The string "PAYPALISHIRING" is written in a zigzag pattern on a given number of rows like this: (you may want to display this pattern in a fixed font for better legibility)

P A H NA P L S I I GY I R

And then read line by line: "PAHNAPLSIIGYIR"

Write the code that will take a string and make this conversion given a number of rows:

String convert (string text, int nRows)

Convert ("PAYPALISHIRING", 3) should return "PAHNAPLSIIGYIR"

Meaning of the title:

The transformation of zigzag (zigzag). The transformation is as follows:

A) two rows: 0 2413 6B) three rows: 0 481 3 5 7 92 6 10C) four rows: 0 6 121 5 7 11 132 4 8 10 143 9 15D) the number of rows is seven: the first line: 0 12 24 the second line: 1 11 13 23 25 Line 3: 2 10 14 22 26 Line 4: 3 9 15 21 27 Line 5: 4 8 16 20 28 Line 6: 5 7 17 19 29 Line 7: 6 18 30

If you look at the above situation, you can see:

1) the distance between the first and last lines is: (number of rows-1) * 2

2) the sum of the distance between the first element and the second element and between the second element and the third element in the middle lines is: (number of lines-1) * 2.

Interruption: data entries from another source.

/-! Timers. -/

@[simp] theorem start_pending (s : State) (t : Timer) (ns : Nat) : (s.start t ns).pending = s.pending := rfl
@[simp] theorem start_now (s : State) (t : Timer) (ns : Nat) : (s.start t ns).now = s.now := rfl
@[simp] theorem start_regs (s : State) (t : Timer) (ns : Nat) : (s.start t ns).regs = s.regs := rfl
@[simp] theorem start_stamps (s : State) (t : Timer) (ns : Nat) : (s.start t ns).stamps = s.stamps := rfl
@[simp] theorem start_staged (s : State) (t : Timer) (ns : Nat) : (s.start t ns).staged = s.staged := rfl
@[simp] theorem start_guardHost (s : State) (t : Timer) (ns : Nat) : (s.start t ns).guardHost = s.guardHost := rfl
@[simp] theorem start_guardMgmt (s : State) (t : Timer) (ns : Nat) : (s.start t ns).guardMgmt = s.guardMgmt := rfl
@[simp] theorem start_draws (s : State) (t : Timer) (ns : Nat) : (s.start t ns).draws = s.draws := rfl
@[simp] theorem start_out (s : State) (t : Timer) (ns : Nat) : (s.start t ns).out = s.out := rfl
@[simp] theorem start_lanes (s : State) (t : Timer) (ns : Nat) : (s.start t ns).lanes = s.lanes := rfl
@[simp] theorem start_retiredLanes (s : State) (t : Timer) (ns : Nat) : (s.start t ns).retiredLanes = s.retiredLanes := rfl
@[simp] theorem start_int (s : State) (t : Timer) (ns : Nat) : (s.start t ns).int = s.int := rfl
@[simp] theorem start_pmcWraps (s : State) (t : Timer) (ns : Nat) : (s.start t ns).pmcWraps = s.pmcWraps := rfl
@[simp] theorem start_tbs (s : State) (t : Timer) (ns : Nat) : (s.start t ns).tbs = s.tbs := rfl
@[simp] theorem start_shadows (s : State) (t : Timer) (ns : Nat) : (s.start t ns).shadows = s.shadows := rfl
@[simp] theorem start_ptps (s : State) (t : Timer) (ns : Nat) : (s.start t ns).ptps = s.ptps := rfl
@[simp] theorem start_refs (s : State) (t : Timer) (ns : Nat) : (s.start t ns).refs = s.refs := rfl
@[simp] theorem start_syns (s : State) (t : Timer) (ns : Nat) : (s.start t ns).syns = s.syns := rfl
@[simp] theorem start_loops (s : State) (t : Timer) (ns : Nat) : (s.start t ns).loops = s.loops := rfl
@[simp] theorem start_lolPorts (s : State) (t : Timer) (ns : Nat) : (s.start t ns).lolPorts = s.lolPorts := rfl
@[simp] theorem start_pls (s : State) (t : Timer) (ns : Nat) : (s.start t ns).pls = s.pls := rfl
@[simp] theorem start_tdcs (s : State) (t : Timer) (ns : Nat) : (s.start t ns).tdcs = s.tdcs := rfl
@[simp] theorem start_gatePins (s : State) (t : Timer) (ns : Nat) : (s.start t ns).gatePins = s.gatePins := rfl
@[simp] theorem start_retiredTdc (s : State) (t : Timer) (ns : Nat) : (s.start t ns).retiredTdc = s.retiredTdc := rfl
@[simp] theorem start_tco (s : State) (t : Timer) (ns : Nat) : (s.start t ns).tco = s.tco := rfl
@[simp] theorem start_cal (s : State) (t : Timer) (ns : Nat) : (s.start t ns).cal = s.cal := rfl
@[simp] theorem start_trims (s : State) (t : Timer) (ns : Nat) : (s.start t ns).trims = s.trims := rfl
@[simp] theorem start_snp (s : State) (t : Timer) (ns : Nat) : (s.start t ns).snp = s.snp := rfl
@[simp] theorem start_mem (s : State) (t : Timer) (ns : Nat) : (s.start t ns).mem = s.mem := rfl
@[simp] theorem start_banks (s : State) (t : Timer) (ns : Nat) : (s.start t ns).banks = s.banks := rfl
@[simp] theorem start_buf (s : State) (t : Timer) (ns : Nat) : (s.start t ns).buf = s.buf := rfl
@[simp] theorem start_ports (s : State) (t : Timer) (ns : Nat) : (s.start t ns).ports = s.ports := rfl
@[simp] theorem start_trunks (s : State) (t : Timer) (ns : Nat) : (s.start t ns).trunks = s.trunks := rfl
@[simp] theorem start_zonesClear (s : State) (t : Timer) (ns : Nat) : (s.start t ns).zonesClear = s.zonesClear := rfl
@[simp] theorem start_zonesReimg (s : State) (t : Timer) (ns : Nat) : (s.start t ns).zonesReimg = s.zonesReimg := rfl
@[simp] theorem start_heldNodes (s : State) (t : Timer) (ns : Nat) : (s.start t ns).heldNodes = s.heldNodes := rfl
@[simp] theorem start_heldMgmt (s : State) (t : Timer) (ns : Nat) : (s.start t ns).heldMgmt = s.heldMgmt := rfl
@[simp] theorem start_retiredRegions (s : State) (t : Timer) (ns : Nat) : (s.start t ns).retiredRegions = s.retiredRegions := rfl
@[simp] theorem start_cls (s : State) (t : Timer) (ns : Nat) : (s.start t ns).cls = s.cls := rfl
@[simp] theorem start_asy (s : State) (t : Timer) (ns : Nat) : (s.start t ns).asy = s.asy := rfl
@[simp] theorem start_host (s : State) (t : Timer) (ns : Nat) : (s.start t ns).host = s.host := rfl
@[simp] theorem start_march (s : State) (t : Timer) (ns : Nat) : (s.start t ns).march = s.march := rfl
@[simp] theorem start_tac (s : State) (t : Timer) (ns : Nat) : (s.start t ns).tac = s.tac := rfl
@[simp] theorem start_power (s : State) (t : Timer) (ns : Nat) : (s.start t ns).power = s.power := rfl
@[simp] theorem start_boot (s : State) (t : Timer) (ns : Nat) : (s.start t ns).boot = s.boot := rfl

@[simp] theorem stop_pending (s : State) (t : Timer) : (s.stop t).pending = s.pending := rfl
@[simp] theorem stop_now (s : State) (t : Timer) : (s.stop t).now = s.now := rfl
@[simp] theorem stop_regs (s : State) (t : Timer) : (s.stop t).regs = s.regs := rfl
@[simp] theorem stop_stamps (s : State) (t : Timer) : (s.stop t).stamps = s.stamps := rfl
@[simp] theorem stop_staged (s : State) (t : Timer) : (s.stop t).staged = s.staged := rfl
@[simp] theorem stop_guardHost (s : State) (t : Timer) : (s.stop t).guardHost = s.guardHost := rfl
@[simp] theorem stop_guardMgmt (s : State) (t : Timer) : (s.stop t).guardMgmt = s.guardMgmt := rfl
@[simp] theorem stop_draws (s : State) (t : Timer) : (s.stop t).draws = s.draws := rfl
@[simp] theorem stop_out (s : State) (t : Timer) : (s.stop t).out = s.out := rfl
@[simp] theorem stop_lanes (s : State) (t : Timer) : (s.stop t).lanes = s.lanes := rfl
@[simp] theorem stop_retiredLanes (s : State) (t : Timer) : (s.stop t).retiredLanes = s.retiredLanes := rfl
@[simp] theorem stop_int (s : State) (t : Timer) : (s.stop t).int = s.int := rfl
@[simp] theorem stop_pmcWraps (s : State) (t : Timer) : (s.stop t).pmcWraps = s.pmcWraps := rfl
@[simp] theorem stop_tbs (s : State) (t : Timer) : (s.stop t).tbs = s.tbs := rfl
@[simp] theorem stop_shadows (s : State) (t : Timer) : (s.stop t).shadows = s.shadows := rfl
@[simp] theorem stop_ptps (s : State) (t : Timer) : (s.stop t).ptps = s.ptps := rfl
@[simp] theorem stop_refs (s : State) (t : Timer) : (s.stop t).refs = s.refs := rfl
@[simp] theorem stop_syns (s : State) (t : Timer) : (s.stop t).syns = s.syns := rfl
@[simp] theorem stop_loops (s : State) (t : Timer) : (s.stop t).loops = s.loops := rfl
@[simp] theorem stop_lolPorts (s : State) (t : Timer) : (s.stop t).lolPorts = s.lolPorts := rfl
@[simp] theorem stop_pls (s : State) (t : Timer) : (s.stop t).pls = s.pls := rfl
@[simp] theorem stop_tdcs (s : State) (t : Timer) : (s.stop t).tdcs = s.tdcs := rfl
@[simp] theorem stop_gatePins (s : State) (t : Timer) : (s.stop t).gatePins = s.gatePins := rfl
@[simp] theorem stop_retiredTdc (s : State) (t : Timer) : (s.stop t).retiredTdc = s.retiredTdc := rfl
@[simp] theorem stop_tco (s : State) (t : Timer) : (s.stop t).tco = s.tco := rfl
@[simp] theorem stop_cal (s : State) (t : Timer) : (s.stop t).cal = s.cal := rfl
@[simp] theorem stop_trims (s : State) (t : Timer) : (s.stop t).trims = s.trims := rfl
@[simp] theorem stop_snp (s : State) (t : Timer) : (s.stop t).snp = s.snp := rfl
@[simp] theorem stop_mem (s : State) (t : Timer) : (s.stop t).mem = s.mem := rfl
@[simp] theorem stop_banks (s : State) (t : Timer) : (s.stop t).banks = s.banks := rfl
@[simp] theorem stop_buf (s : State) (t : Timer) : (s.stop t).buf = s.buf := rfl
@[simp] theorem stop_ports (s : State) (t : Timer) : (s.stop t).ports = s.ports := rfl
@[simp] theorem stop_trunks (s : State) (t : Timer) : (s.stop t).trunks = s.trunks := rfl
@[simp] theorem stop_zonesClear (s : State) (t : Timer) : (s.stop t).zonesClear = s.zonesClear := rfl
@[simp] theorem stop_zonesReimg (s : State) (t : Timer) : (s.stop t).zonesReimg = s.zonesReimg := rfl
@[simp] theorem stop_heldNodes (s : State) (t : Timer) : (s.stop t).heldNodes = s.heldNodes := rfl
@[simp] theorem stop_heldMgmt (s : State) (t : Timer) : (s.stop t).heldMgmt = s.heldMgmt := rfl
@[simp] theorem stop_retiredRegions (s : State) (t : Timer) : (s.stop t).retiredRegions = s.retiredRegions := rfl
@[simp] theorem stop_cls (s : State) (t : Timer) : (s.stop t).cls = s.cls := rfl
@[simp] theorem stop_asy (s : State) (t : Timer) : (s.stop t).asy = s.asy := rfl
@[simp] theorem stop_host (s : State) (t : Timer) : (s.stop t).host = s.host := rfl
@[simp] theorem stop_march (s : State) (t : Timer) : (s.stop t).march = s.march := rfl
@[simp] theorem stop_tac (s : State) (t : Timer) : (s.stop t).tac = s.tac := rfl
@[simp] theorem stop_power (s : State) (t : Timer) : (s.stop t).power = s.power := rfl
@[simp] theorem stop_boot (s : State) (t : Timer) : (s.stop t).boot = s.boot := rfl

3) the relationship between the distance between the first element and the second element in the middle lines and the number of lines: (number of rows-number of lines) * 2.

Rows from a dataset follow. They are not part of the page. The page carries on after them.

-- ==== Sys2Proof/Laws/PerInstr.lean ====
section
/-! SUPPORT. The per-command family `Supply`: a command that a device without any supply answers (R14) is one that the
data die's stop does not hold back, and it is well formed with any operands. -/

namespace Sys2Proof.Laws

open Sys2Proof.Machine

/-- What the family says of a command. -/
def Supply.Statement (c : Instr) : Prop := outsideCommand c = true → timingDieCommand c = true ∧ c.wellFormed = true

4) the relationship between the distance between the second and third elements in the middle lines and the number of lines: (line-1) * 2.

So there is the getIndex () function:

1) if it is the first element of each row, return the number of rows directly.

2) if it is the subscript of the first or last line except the first element: the subscript of the previous element + (number of lines-1) * 2

3) get the subscript of the even series in the middle several rows: the subscript of the previous element + (number of rows-number of rows) * 2

4) get the subscript of the odd column in the middle rows (except the first element): previous element subscript + (lines-1) * 2

Note:

Because the number of lines in the program starts from zero, there will be a difference of one in the program.

IntgetIndex (int index, int cnt, int numRows, int flag) {if (flag = = 0) {return cnt;} else if (cnt = = 0 | | cnt = = numRows-1) {index = index + (numRows-1) * 2;} else if (flag% 2! = 0) {index = index + (numRows-1-cnt) * 2 } else if (flag% 2 = = 0) {index = index + cnt * 2;} return index;} char* convert (char* s, int numRows) {if (* s = ='\ 0' | | numRows = = 1) {return s;} int len = strlen (s); if (len)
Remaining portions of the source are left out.